Es war zum Heulen und für viele Menschen tat sich eine völlig neue, absurde Welt auf. Es war im März 2020: In einem Video weinte Xavier Naidoo und stellte so bizarre Behauptungen auf, dass er prompt aus der Jury der RTL-Musiksendung "Deutschland sucht den Superstar" flog.
Es war wohl das erste Mal, dass klar wurde, was Verschwörungserzählungen von QAnon mit Menschen machen können. Doch inzwischen ist klar: Es ist kein Randphänomen mehr. Jeder Achte in Deutschland ist offen für derlei Ideen, zeigt jetzt die erste umfassende Studie zu der rätselhaften Bewegung.
Der Sänger Xavier Naidoo erzählte damals von Tausenden unterirdisch gefangen gehaltenen Kindern, aus deren Blut eine satanische globale Elite ein Mittel zur Verjüngung gewinne. Es ist eine zentrale Erzählung von QAnon.
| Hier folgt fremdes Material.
/-! ## The codec (R143) -/

theorem mapdec_mapenc (e : MapEntry) : mapdec (mapenc e).1 (mapenc e).2 = e :=
  entryWord_injective (by rw [entryWord_mapdec, mapenc_append])

theorem mapenc_mapdec (byte0 byte1 : Byte) : mapenc (mapdec byte0 byte1) = (byte0, byte1) :=
  Prod.ext_iff.2 (bitVec_append_inj (by rw [mapenc_append, entryWord_mapdec]))

theorem mapBytes_mapdec (byte0 byte1 : Byte) : mapBytes (mapdec byte0 byte1) = [byte0, byte1] := by
  rw [mapBytes, mapenc_mapdec]

/-- Two entries' first bytes differ field by field: OR carries nothing from one field into another. -/
theorem mapenc_fst_xor (e e' : MapEntry) :
    (mapenc e).1 ^^^ (mapenc e').1 =
      ((e.pri ^^^ e'.pri) ++ (e.pal ^^^ e'.pal) ++ (e.vf ^^^ e'.vf) ++ (e.hf ^^^ e'.hf) ++
        (e.tile.extractLsb' 8 3 ^^^ e'.tile.extractLsb' 8 3) : BitVec 8) := by
  rw [mapenc_fst, mapenc_fst]
  exact BitVec.xor_append.trans (by simp only [BitVec.xor_append])

/-- Which bits of byte 0 a difference in one field can reach. -/
theorem field_difference_masked : (∀ d : BitVec 1, (d ++ 0#2 ++ 0#1 ++ 0#1 ++ 0#3) &&& 0x7F#8 = 0) ∧
    (∀ d : BitVec 2, (0#1 ++ d ++ 0#1 ++ 0#1 ++ 0#3) &&& 0x9F#8 = 0) ∧
    (∀ d : BitVec 1, (0#1 ++ 0#2 ++ d ++ 0#1 ++ 0#3) &&& 0xEF#8 = 0) ∧
    (∀ d : BitVec 1, (0#1 ++ 0#2 ++ 0#1 ++ d ++ 0#3) &&& 0xF7#8 = 0) ∧
    (∀ d : BitVec 3, (0#1 ++ 0#2 ++ 0#1 ++ 0#1 ++ d) &&& 0xF8#8 = 0) := by decide

/-- Settles O35: both directions go through the 16 bits, and a changed field is the only one whose difference is not
zero. -/
theorem mappingCodecBijectionAndIsolation : Obligations.MappingCodecBijectionAndIsolation := by
  unfold Obligations.MappingCodecBijectionAndIsolation
  obtain ⟨hpri, hpal, hvf, hhf, htile⟩ := field_difference_masked
  refine ⟨mapdec_mapenc, mapenc_mapdec, fun e tile pal vf hf pri => ?_⟩
  simp only [mapenc_fst_xor, BitVec.xor_self]
  exact ⟨⟨hpri _, rfl⟩, ⟨hpal _, rfl⟩, ⟨hvf _, rfl⟩, ⟨hhf _, rfl⟩, htile _⟩

/-! ## How the commands end -/

/-- The command completes, leaves this entry in MAP and nothing else changed, and answers OK without result bytes. -/
def WritesMap (i : Instr) (s : State) (e : MapEntry) : Prop :=
  ∃ t, exec i s = .next t ∧ t.mapE = some e ∧ onlyMap s t ∧ respondsOk [] s t

theorem writesMap_of_exec (h : exec i s = respond [] (writeMap e s)) : WritesMap i s e :=
  ⟨_, h, rfl, ⟨rfl, rfl, rfl, rfl, rfl, rfl⟩, respondsOk_issue (by decide) (writeMap e s)⟩

theorem mdec_writesMap {off : BitVec 16} (h : off.toNat + 1 < bytes.length) (s : State) :
    WritesMap (.mdec off (some bytes)) s (mapdec bytes[off.toNat] bytes[off.toNat + 1]) := by
  have hpair : pairAt bytes off.toNat = some (bytes[off.toNat], bytes[off.toNat + 1]) :=
    pairAt_eq_some.2 ⟨List.getElem?_eq_getElem _, List.getElem?_eq_getElem _⟩
  exact writesMap_of_exec (by simp only [exec, execMdec, withPayload_some, hpair])

theorem exec_mdec_none (off : BitVec 16) (s : State) : exec (.mdec off none) s = raiseFault .nullInput s := rfl

theorem exec_mdec_range {off : BitVec 16} (h : bytes.length ≤ off.toNat + 1) (s : State) :
    exec (.mdec off (some bytes)) s = raiseFault .range s := by
  simp only [exec, execMdec, withPayload_some, pairAt_eq_none.2 h]

theorem menc_answers (h : s.mapE = some e) : Answers .menc s (mapBytes e) :=
  answers_of_exec (by simp only [exec, execMenc, h]) (by simp [mapBytes])

theorem exec_menc_empty (h : s.mapE = none) : exec .menc s = raiseFault .nullObject s := by
  simp only [exec, execMenc, h]

/-- Where `mapnorm` does not fault it keeps the low bits, over-wide or not (R142). -/
theorem mapnorm_of_truncate_or_fits {ovf : MapOvf} {t : BitVec 16} {p : Byte}
    (h : ovf = .truncate ∨ t.toNat ≤ 2047 ∧ p.toNat ≤ 3) : mapnorm ovf t p = some (t.setWidth 11, p.setWidth 2) := by
  unfold mapnorm
  split
  · rfl
  · next hwide =>
    obtain rfl : ovf = .truncate := h.resolve_right hwide
    have hlow : (0x7FF#16).setWidth 11 = BitVec.allOnes 11 ∧ (0x03#8).setWidth 2 = BitVec.allOnes 2 := by decide
    simp only [BitVec.setWidth_and, hlow, BitVec.and_allOnes]

theorem mapnorm_fault_of_wide {t : BitVec 16} {p : Byte} (h : t.toNat > 2047 ∨ p.toNat > 3) :
    mapnorm .fault t p = none := by
  have hwide : ¬ (t ≤ 2047#16 ∧ p ≤ 3#8) := fun ⟨ht, hp⟩ => by
    have ht : t.toNat ≤ 2047 := ht
    have hp : p.toNat ≤ 3 := hp
    omega
  rw [mapnorm, if_neg hwide]

theorem mmk_writesMap {t : BitVec 16} {p : Byte} (h : s.params.mapOvf = .truncate ∨ t.toNat ≤ 2047 ∧ p.toNat ≤ 3)
    (vf hf pri : BitVec 1) : WritesMap (.mmk t p vf hf pri) s ⟨t.setWidth 11, p.setWidth 2, vf, hf, pri⟩ :=
  writesMap_of_exec (by simp only [exec, execMmk, mapnorm_of_truncate_or_fits h])

theorem exec_mmk_overflow {t : BitVec 16} {p : Byte} (hovf : s.params.mapOvf = .fault)
    (h : t.toNat > 2047 ∨ p.toNat > 3) (vf hf pri : BitVec 1) :
    exec (.mmk t p vf hf pri) s = raiseFault .overflow s := by
  simp only [exec, execMmk, hovf, mapnorm_fault_of_wide h]

/-! ## The three commands (R144 to R146) -/

/-- Settles O36, by the payload: both bytes inside it, absent, or a byte beyond it. -/
theorem mdecDecodesEntryAtOffset : Obligations.MdecDecodesEntryAtOffset := by
  unfold Obligations.MdecDecodesEntryAtOffset
  intro s off
  refine ⟨encode_mdec off, fun bytes h => ?inside, ?absent, fun bytes h => ?beyond⟩
  case inside =>
    obtain ⟨t, hexec, hmap, honly, hok⟩ := mdec_writesMap h s
    exact ⟨t, _, hexec, hmap, entryWord_mapdec .., honly, hok⟩
  case absent => exact exec_mdec_none off s ▸ faultsAs_raiseFault .nullInput s
  case beyond => exact exec_mdec_range h s ▸ faultsAs_raiseFault .range s

/-- Settles O37, by what MAP holds. -/
theorem mencAnswersEntry : Obligations.MencAnswersEntry := by
  unfold Obligations.MencAnswersEntry
  intro s
  refine ⟨encode_menc, fun e he => ?held, fun hnone => ?empty⟩
  case held =>
    obtain ⟨t, hexec, hans, honly⟩ := menc_answers he
    exact ⟨t, _, _, hexec, hans, mapenc_append e, honly⟩
  case empty => exact exec_menc_empty hnone ▸ faultsAs_raiseFault .nullObject s

/-- Settles O38: short of the fault, the entry keeps the low 11 and 2 bits of the operands. -/
theorem mmkConstructsEntry : Obligations.MmkConstructsEntry := by
  unfold Obligations.MmkConstructsEntry
  intro s t p vf hf pri
  refine ⟨encode_mmk t p vf hf pri, fun h => ?kept, fun hovf h => ?overflow⟩
  case kept =>
    obtain ⟨u, hexec, hmap, honly, hok⟩ := mmk_writesMap h vf hf pri
    have htile : (t.setWidth 11).toNat = t.toNat &&& 0x7FF := (Nat.and_two_pow_sub_one_eq_mod t.toNat 11).symm
    have hpal : (p.setWidth 2).toNat = p.toNat &&& 0x03 := (Nat.and_two_pow_sub_one_eq_mod p.toNat 2).symm
    exact ⟨u, _, hexec, hmap, htile, hpal, rfl, rfl, rfl, honly, hok⟩
  case overflow => exact exec_mmk_overflow hovf h vf hf pri ▸ faultsAs_raiseFault .overflow s

/-! ## The family together (R147) -/

theorem mdec_mapBytes_writesMap (e : MapEntry) (s : State) : WritesMap (.mdec 0 (some (mapBytes e))) s e := by
  have h : WritesMap (.mdec 0 (some (mapBytes e))) s (mapdec (mapenc e).1 (mapenc e).2) :=
    mdec_writesMap (off := 0) (show 0 + 1 < (mapBytes e).length by simp [mapBytes]) s
  rwa [mapdec_mapenc] at h

theorem menc_answers_written (h : WritesMap i s e) :
    ∃ t u, exec i s = .next t ∧ t.mapE = some e ∧ exec .menc t = .next u ∧ respondsOk (mapBytes e) t u := by
  obtain ⟨t, ht, hmap, -⟩ := h
  obtain ⟨u, hu, hans, -⟩ := menc_answers hmap
  exact ⟨t, u, ht, hmap, hu, hans⟩

/-- Settles O39: MENC answers the bytes of the entry just written, and decoding an entry's bytes writes that entry. -/
theorem mappingFamilyRoundTrips : Obligations.MappingFamilyRoundTrips := by
  unfold Obligations.MappingFamilyRoundTrips
  have hmade (s : State) (hf : BitVec 1) : WritesMap (.mmk 5 2 1 hf 1) s ⟨5, 2, 1, hf, 1⟩ :=
    mmk_writesMap (.inr (by decide)) 1 hf 1
  have hplain : mapBytes ⟨5, 2, 1, 0, 1⟩ = [0xD0, 0x05] := by decide
  have hflipped : mapBytes ⟨5, 2, 1, 1, 1⟩ = [0xD8, 0x05] := by decide
  refine ⟨fun s => ?plain, fun s => ?flipped, fun s w0 w1 => ?bytes⟩
  case plain =>
    obtain ⟨t, u, ht, hmap, hu, hans⟩ := menc_answers_written (hmade s 0)
    obtain ⟨v, hv, hmap', -⟩ := mdec_mapBytes_writesMap ⟨5, 2, 1, 0, 1⟩ u
    rw [hplain] at hans hv
    exact ⟨t, u, v, ht, hu, hans, hv, hmap'.trans hmap.symm⟩
  case flipped =>
    obtain ⟨t, u, ht, -, hu, hans⟩ := menc_answers_written (hmade s 1)
    exact ⟨t, u, ht, hu, hflipped ▸ hans⟩
  case bytes =>
    obtain ⟨t, u, ht, -, hu, hans⟩ := menc_answers_written (mdec_mapBytes_writesMap (mapdec w0 w1) s)
    rw [mapBytes_mapdec] at ht hans
    exact ⟨t, u, ht, hu, hans⟩

end Sys2Proof.Machine
end

section
/-! PROOFS. The exceptions family (spec 60_exceptions.md): the two kinds of response a command can end with, and the
idle step. -/

namespace Sys2Proof.Machine

open Sys2Proof.Safety

variable {i : Instr} {s : State}

@[simp] theorem wordStatus_okResponse (res : List Byte) : wordStatus (okResponse res).word = 0x00 :=
  wordStatus_responseWord _ _ _

/-- A command's one response is OK with STAT kept, or its end is the fault operation on the state it began in, before
any register was written (60_exceptions.md R165, 10_state.md R28). -/
theorem Ends.okResponse_or_raiseFault {o : Outcome} (h : Ends i s o) :
    (∃ t r, o = .next t ∧ t.outbox = s.outbox ++ [r] ∧ wordStatus r.word = 0x00 ∧ t.stat = s.stat) ∨
      ∃ c, o = raiseFault c s := by
  cases h with
  | fault c => exact .inr ⟨c, rfl⟩
  | _ => exact .inl ⟨_, _, rfl, rfl, wordStatus_okResponse _, rfl⟩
Weitere sind, dass Donald Trump als Befreier auftreten solle, dass es einen großen Sturm geben und Trump die abgrundtief bösen "Eliten" des sogenannten "Deep State" nach Guantanamo stecken und hinrichten werde.
Mit Beginn der Covid-19-Pandemie explodierte dann die Reichweite dieser Szene. Immer mehr Menschen suchten nach alternativen Erklärungen für den Hintergrund des Ausbruchs der sich global verbreitenden Krankheit.
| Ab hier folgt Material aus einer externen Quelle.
-- ==== Sys2Proof/WellFormed.lean ====
section
/-! DEFINITION. The checks a command (30 R82, R84) and a configuration (00 R7) must pass. -/

namespace Sys2Proof

/-- The constraints of the last column of 30 R82 that the operand widths do not already give. -/
def Instr.wellFormed : Instr → Bool
  | .start mode => mode != 3
  | .status sel => sel.ule 5
  | .put _ | .write _ | .flush | .get | .read _ | .avail | .stop | .reset | .stats _ => true

/-- How many payload bytes follow the command's word on its port (30 R84). -/
def Instr.payloadLength : Instr → Nat
  | .write n => n.toNat
  | .put _ | .flush | .get | .read _ | .avail | .start _ | .stop | .reset | .stats _ | .status _ => 0

/-- The bounds of 00 R7, and the range `>= 1` that 00 R6 gives `STOP_POLL_LIMIT` (DEDUCED, log 12). -/
def Config.wellFormed (c : Config) : Bool :=
  decide (c.qtx + c.qrx + 2 ≤ c.slots) && decide (1 ≤ c.qtx) && decide (1 ≤ c.qrx) && decide (c.qrx < 67108864)
    && decide (1 ≤ c.nport) && decide (1 ≤ c.payloadSize) && decide (c.payloadSize ≤ Config.pkt)
    && decide (c.ackPipe < Config.npipe)
    && (match c.stopPollLimit with | none => true | some l => decide (1 ≤ l))

end Sys2Proof
end

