/-- What GET and READ leave alone: all of packet memory, the transmit side, and every slot but the drain packet and the packets of the
receive queue. Their one fault is DOUBLE_FREE, on the last byte of a drain packet whose slot is free, which no run reaches: it leaves the
drain slot as it was and `DRAINPOS` past that byte (42 R161, 00 R13). -/
def Obligations.ReceiveCommandFrame : Prop :=
  (∀ (i : Instr) (s t : State), i = .get ∨ (∃ m, i = .read m) → exec i s = .next t →
    EnvironmentSame s t ∧ CountersSame s t ∧ t.role = s.role ∧ t.mode = s.mode
    ∧ t.reuse = s.reuse ∧ t.rxdef = s.rxdef ∧ t.stopPolls = s.stopPolls
    ∧ t.evt.stop = s.evt.stop ∧ t.evt.irq = s.evt.irq ∧ t.evt.txp = s.evt.txp
    ∧ t.txq = s.txq ∧ t.fill = s.fill ∧ t.fillPos = s.fillPos ∧ t.len = s.len
    ∧ (∀ a, Memory.read? t.data a = Memory.read? s.data a)
    ∧ (∀ h, s.drain ≠ some h → h ∉ s.rxq → t.ownerAt h = s.ownerAt h)
    ∧ ((t.state = s.state ∧ t.errCause = s.errCause ∧ OtherPortsSame s t s.cur)
      ∨ (FaultedOn s t s.cur ∧ t.errCause = some .doubleFree
        ∧ ∃ h, t.drain = some h ∧ t.drainPos = t.lenAt h ∧ t.ownerAt h = .free)))
  ∧ ∀ (s : State) (h : Nat) (maxN : BitVec 24), s.ready = true → s.drain = some h → h < s.cfg.slots → s.ownerAt h = .free →
      s.drainPos < s.lenAt h → s.lenAt h ≤ 32 →
      (s.drainPos + 1 = s.lenAt h →
        exec .get s = .next (enterError .doubleFree (some s.cur) { s with drainPos := s.lenAt h }))
      ∧ (s.lenAt h - s.drainPos ≤ maxN.toNat →
        exec (.read maxN) s = .next (enterError .doubleFree (some s.cur) { s with drainPos := s.lenAt h }))

/-- AVAIL, STATS and STATUS change nothing but their own port, by one response (20 R69). -/
def Obligations.ObserveCommandFrame : Prop :=
  ∀ (i : Instr) (s t : State), i = .avail ∨ (∃ sel, i = .stats sel) ∨ (∃ sel, i = .status sel) → exec i s = .next t →
    EnvironmentSame s t ∧ CountersSame s t ∧ ControlSame s t ∧ FlagsSame s t ∧ PacketsSame s t
    ∧ ∃ r, t.ports = s.ports.set s.cur ((s.port s.cur).answered r)

/-- What START, STOP and RESET leave alone: the counters, `ROLE`, `LEN` and all of packet memory; `MODE` but for START; the pool, the
queues, the fill and the drain but for START and RESET; every other port but for STOP. -/
def Obligations.LifecycleCommandFrame : Prop :=
  ∀ (i : Instr) (s t : State), (∃ m, i = .start m) ∨ i = .stop ∨ i = .reset → s.cfg.wellFormed = true → exec i s = .next t →
    EnvironmentSame s t ∧ CountersSame s t ∧ t.role = s.role ∧ t.len = s.len
    ∧ (∀ a, Memory.read? t.data a = Memory.read? s.data a)
    ∧ (i = .stop ∨ i = .reset → t.mode = s.mode)
    ∧ ((∃ m, i = .start m) ∨ i = .stop → t.errCause = s.errCause)
    ∧ (i = .stop → PacketsSame s t ∧ t.reuse = s.reuse ∧ t.rxdef = s.rxdef
        ∧ t.evt.irq = s.evt.irq ∧ t.evt.txp = s.evt.txp ∧ t.evt.fetch = s.evt.fetch)
    ∧ ((∃ m, i = .start m) ∨ i = .reset → OtherPortsSame s t s.cur)
end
Stichwortgeber seit Dezember 2020 verstummt
Nichts von den Behauptungen und vagen Vorhersagen hat sich seitdem bestätigt. Der angebliche Stichwortgeber der Bewegung QAnon, ein Pseudonym "Q" mit online verbreiteten Botschaften, ist seit Dezember 2020 verstummt.
Die Szene aber ist nicht verschwunden. Im Gegenteil, sie ist beliebter denn je, wie eine Studie des Berliner Centers für Analyse, Strategie und Monitoring (CeMAS) belegt. Zuerst berichtete tagesschau.de über die Ergebnisse.
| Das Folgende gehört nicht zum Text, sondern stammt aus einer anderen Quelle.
-- ==== Sys2Proof/Laws/State.lean ====
section
/-! SUPPORT. What each update of the state leaves in each field: one lemma per field per update. -/

namespace Sys2Proof.Machine

variable (s : State)

/-! ### withOwner -/

@[simp] theorem withOwner_cfg (h : Nat) (tag : Owner) : (s.withOwner h tag).cfg = s.cfg := rfl
@[simp] theorem withOwner_state (h : Nat) (tag : Owner) : (s.withOwner h tag).state = s.state := rfl
@[simp] theorem withOwner_role (h : Nat) (tag : Owner) : (s.withOwner h tag).role = s.role := rfl
@[simp] theorem withOwner_mode (h : Nat) (tag : Owner) : (s.withOwner h tag).mode = s.mode := rfl
@[simp] theorem withOwner_errCause (h : Nat) (tag : Owner) : (s.withOwner h tag).errCause = s.errCause := rfl
@[simp] theorem withOwner_evt (h : Nat) (tag : Owner) : (s.withOwner h tag).evt = s.evt := rfl
@[simp] theorem withOwner_reuse (h : Nat) (tag : Owner) : (s.withOwner h tag).reuse = s.reuse := rfl
@[simp] theorem withOwner_rxdef (h : Nat) (tag : Owner) : (s.withOwner h tag).rxdef = s.rxdef := rfl
@[simp] theorem withOwner_stopPolls (h : Nat) (tag : Owner) : (s.withOwner h tag).stopPolls = s.stopPolls := rfl
@[simp] theorem withOwner_owner (h : Nat) (tag : Owner) : (s.withOwner h tag).owner = s.owner.set h tag := rfl
@[simp] theorem withOwner_len (h : Nat) (tag : Owner) : (s.withOwner h tag).len = s.len := rfl
@[simp] theorem withOwner_data (h : Nat) (tag : Owner) : (s.withOwner h tag).data = s.data := rfl
@[simp] theorem withOwner_txq (h : Nat) (tag : Owner) : (s.withOwner h tag).txq = s.txq := rfl
@[simp] theorem withOwner_rxq (h : Nat) (tag : Owner) : (s.withOwner h tag).rxq = s.rxq := rfl
@[simp] theorem withOwner_fill (h : Nat) (tag : Owner) : (s.withOwner h tag).fill = s.fill := rfl
@[simp] theorem withOwner_fillPos (h : Nat) (tag : Owner) : (s.withOwner h tag).fillPos = s.fillPos := rfl
@[simp] theorem withOwner_drain (h : Nat) (tag : Owner) : (s.withOwner h tag).drain = s.drain := rfl
@[simp] theorem withOwner_drainPos (h : Nat) (tag : Owner) : (s.withOwner h tag).drainPos = s.drainPos := rfl
@[simp] theorem withOwner_cntIrq (h : Nat) (tag : Owner) : (s.withOwner h tag).cntIrq = s.cntIrq := rfl
@[simp] theorem withOwner_cntSent (h : Nat) (tag : Owner) : (s.withOwner h tag).cntSent = s.cntSent := rfl
@[simp] theorem withOwner_cntMaxRt (h : Nat) (tag : Owner) : (s.withOwner h tag).cntMaxRt = s.cntMaxRt := rfl
@[simp] theorem withOwner_cntRx (h : Nat) (tag : Owner) : (s.withOwner h tag).cntRx = s.cntRx := rfl
@[simp] theorem withOwner_ports (h : Nat) (tag : Owner) : (s.withOwner h tag).ports = s.ports := rfl
@[simp] theorem withOwner_rtrace (h : Nat) (tag : Owner) : (s.withOwner h tag).rtrace = s.rtrace := rfl
@[simp] theorem withOwner_cur (h : Nat) (tag : Owner) : (s.withOwner h tag).cur = s.cur := rfl
@[simp] theorem withOwner_schedule (h : Nat) (tag : Owner) : (s.withOwner h tag).schedule = s.schedule := rfl
@[simp] theorem withOwner_ticks (h : Nat) (tag : Owner) : (s.withOwner h tag).ticks = s.ticks := rfl
@[simp] theorem withOwner_answers (h : Nat) (tag : Owner) : (s.withOwner h tag).answers = s.answers := rfl
@[simp] theorem withOwner_draws (h : Nat) (tag : Owner) : (s.withOwner h tag).draws = s.draws := rfl
@[simp] theorem withOwner_epoch (h : Nat) (tag : Owner) : (s.withOwner h tag).epoch = s.epoch := rfl

/-! ### poolDestroy -/

@[simp] theorem poolDestroy_cfg : (s.poolDestroy).cfg = s.cfg := rfl
@[simp] theorem poolDestroy_state : (s.poolDestroy).state = s.state := rfl
@[simp] theorem poolDestroy_role : (s.poolDestroy).role = s.role := rfl
@[simp] theorem poolDestroy_mode : (s.poolDestroy).mode = s.mode := rfl
@[simp] theorem poolDestroy_errCause : (s.poolDestroy).errCause = s.errCause := rfl
@[simp] theorem poolDestroy_evt : (s.poolDestroy).evt = s.evt := rfl
@[simp] theorem poolDestroy_reuse : (s.poolDestroy).reuse = s.reuse := rfl
@[simp] theorem poolDestroy_rxdef : (s.poolDestroy).rxdef = s.rxdef := rfl
@[simp] theorem poolDestroy_stopPolls : (s.poolDestroy).stopPolls = s.stopPolls := rfl
@[simp] theorem poolDestroy_owner : (s.poolDestroy).owner = List.replicate s.cfg.slots .free := rfl
@[simp] theorem poolDestroy_len : (s.poolDestroy).len = s.len := rfl
@[simp] theorem poolDestroy_data : (s.poolDestroy).data = s.data := rfl
@[simp] theorem poolDestroy_txq : (s.poolDestroy).txq = [] := rfl
@[simp] theorem poolDestroy_rxq : (s.poolDestroy).rxq = [] := rfl
@[simp] theorem poolDestroy_fill : (s.poolDestroy).fill = none := rfl
@[simp] theorem poolDestroy_fillPos : (s.poolDestroy).fillPos = 0 := rfl
@[simp] theorem poolDestroy_drain : (s.poolDestroy).drain = none := rfl
@[simp] theorem poolDestroy_drainPos : (s.poolDestroy).drainPos = 0 := rfl
@[simp] theorem poolDestroy_cntIrq : (s.poolDestroy).cntIrq = s.cntIrq := rfl
@[simp] theorem poolDestroy_cntSent : (s.poolDestroy).cntSent = s.cntSent := rfl
@[simp] theorem poolDestroy_cntMaxRt : (s.poolDestroy).cntMaxRt = s.cntMaxRt := rfl
@[simp] theorem poolDestroy_cntRx : (s.poolDestroy).cntRx = s.cntRx := rfl
@[simp] theorem poolDestroy_ports : (s.poolDestroy).ports = s.ports := rfl
@[simp] theorem poolDestroy_rtrace : (s.poolDestroy).rtrace = s.rtrace := rfl
@[simp] theorem poolDestroy_cur : (s.poolDestroy).cur = s.cur := rfl
@[simp] theorem poolDestroy_schedule : (s.poolDestroy).schedule = s.schedule := rfl
@[simp] theorem poolDestroy_ticks : (s.poolDestroy).ticks = s.ticks := rfl
@[simp] theorem poolDestroy_answers : (s.poolDestroy).answers = s.answers := rfl
@[simp] theorem poolDestroy_draws : (s.poolDestroy).draws = s.draws := rfl
@[simp] theorem poolDestroy_epoch : (s.poolDestroy).epoch = s.epoch := rfl

/-! ### clearFlags -/

@[simp] theorem clearFlags_cfg : (s.clearFlags).cfg = s.cfg := rfl
@[simp] theorem clearFlags_state : (s.clearFlags).state = s.state := rfl
@[simp] theorem clearFlags_role : (s.clearFlags).role = s.role := rfl
@[simp] theorem clearFlags_mode : (s.clearFlags).mode = s.mode := rfl
@[simp] theorem clearFlags_errCause : (s.clearFlags).errCause = s.errCause := rfl
@[simp] theorem clearFlags_evt : (s.clearFlags).evt = {} := rfl
@[simp] theorem clearFlags_reuse : (s.clearFlags).reuse = false := rfl
@[simp] theorem clearFlags_rxdef : (s.clearFlags).rxdef = false := rfl
@[simp] theorem clearFlags_stopPolls : (s.clearFlags).stopPolls = 0 := rfl
@[simp] theorem clearFlags_owner : (s.clearFlags).owner = s.owner := rfl
@[simp] theorem clearFlags_len : (s.clearFlags).len = s.len := rfl
@[simp] theorem clearFlags_data : (s.clearFlags).data = s.data := rfl
@[simp] theorem clearFlags_txq : (s.clearFlags).txq = s.txq := rfl
@[simp] theorem clearFlags_rxq : (s.clearFlags).rxq = s.rxq := rfl
@[simp] theorem clearFlags_fill : (s.clearFlags).fill = s.fill := rfl
@[simp] theorem clearFlags_fillPos : (s.clearFlags).fillPos = s.fillPos := rfl
@[simp] theorem clearFlags_drain : (s.clearFlags).drain = s.drain := rfl
@[simp] theorem clearFlags_drainPos : (s.clearFlags).drainPos = s.drainPos := rfl
@[simp] theorem clearFlags_cntIrq : (s.clearFlags).cntIrq = s.cntIrq := rfl
@[simp] theorem clearFlags_cntSent : (s.clearFlags).cntSent = s.cntSent := rfl
@[simp] theorem clearFlags_cntMaxRt : (s.clearFlags).cntMaxRt = s.cntMaxRt := rfl
@[simp] theorem clearFlags_cntRx : (s.clearFlags).cntRx = s.cntRx := rfl
@[simp] theorem clearFlags_ports : (s.clearFlags).ports = s.ports := rfl
@[simp] theorem clearFlags_rtrace : (s.clearFlags).rtrace = s.rtrace := rfl
@[simp] theorem clearFlags_cur : (s.clearFlags).cur = s.cur := rfl
@[simp] theorem clearFlags_schedule : (s.clearFlags).schedule = s.schedule := rfl
@[simp] theorem clearFlags_ticks : (s.clearFlags).ticks = s.ticks := rfl
@[simp] theorem clearFlags_answers : (s.clearFlags).answers = s.answers := rfl
@[simp] theorem clearFlags_draws : (s.clearFlags).draws = s.draws := rfl
@[simp] theorem clearFlags_epoch : (s.clearFlags).epoch = s.epoch := rfl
Die Ruhe in der QAnon-Szene sei trügerisch, erklärt der CeMAS-Geschäftsführer Josef Holnburger. Denn das Interesse lasse sich jederzeit wecken: "Mit dem Angriffskrieg gegen die Ukraine sehen wir wieder eine größere Reichweite der Szene."
So hat gerade ein Video mit einer Prognose eines der Köpfe der Szene 400.000 Abrufe an einem Tag bekommen. Darin wird behauptet, dass Putin in Europa mit eisernem Besen durchkehren und mit dem "Deep State" aufräumen werde.
Teil der Bewegung ist auch die Botschaft, dass "wahre Patrioten" zur Gewalt greifen müssten, um die Ordnung wiederherzustellen, und dass Wahlen gestohlen würden. Wie gefährlich die Folgen dieses Gedanken-Gebräus sein können, zeigte sich etwa beim Sturm auf das Kapitol in Washington im Januar 2021. Ein halbes Jahr zuvor waren deutsche QAnon-Anhänger mittendrin, als im August 2020 plötzlich eine Horde die Treppen des Reichstags in Berlin stürmte und von Polizisten gestoppt werden musste.
Viele Überschneidungen mit Reichsbürgern
Ausgelöst hatte die Aktion damals die Heilpraktikerin Tamara K., die der Ansicht war, Trump sei in Berlin und es müsse ein "Zeichen" gesetzt werden. Tamara K. war zuvor in der von Reichsbürgern gekaperten deutschen Gelbwesten-Bewegung aktiv und hatte für den größten deutschsprachigen QAnon-Kanal Videos übersetzt.
Generell sehen die Studienautoren viele Überschneidungen der QAnon-Szene mit Reichsbürgern. Als Besonderheit kam in Deutschland der Glaube hinzu, eine alliierte Organisation namens SHAEF habe seit Frühjahr 2020 das Kommando über Europa inne.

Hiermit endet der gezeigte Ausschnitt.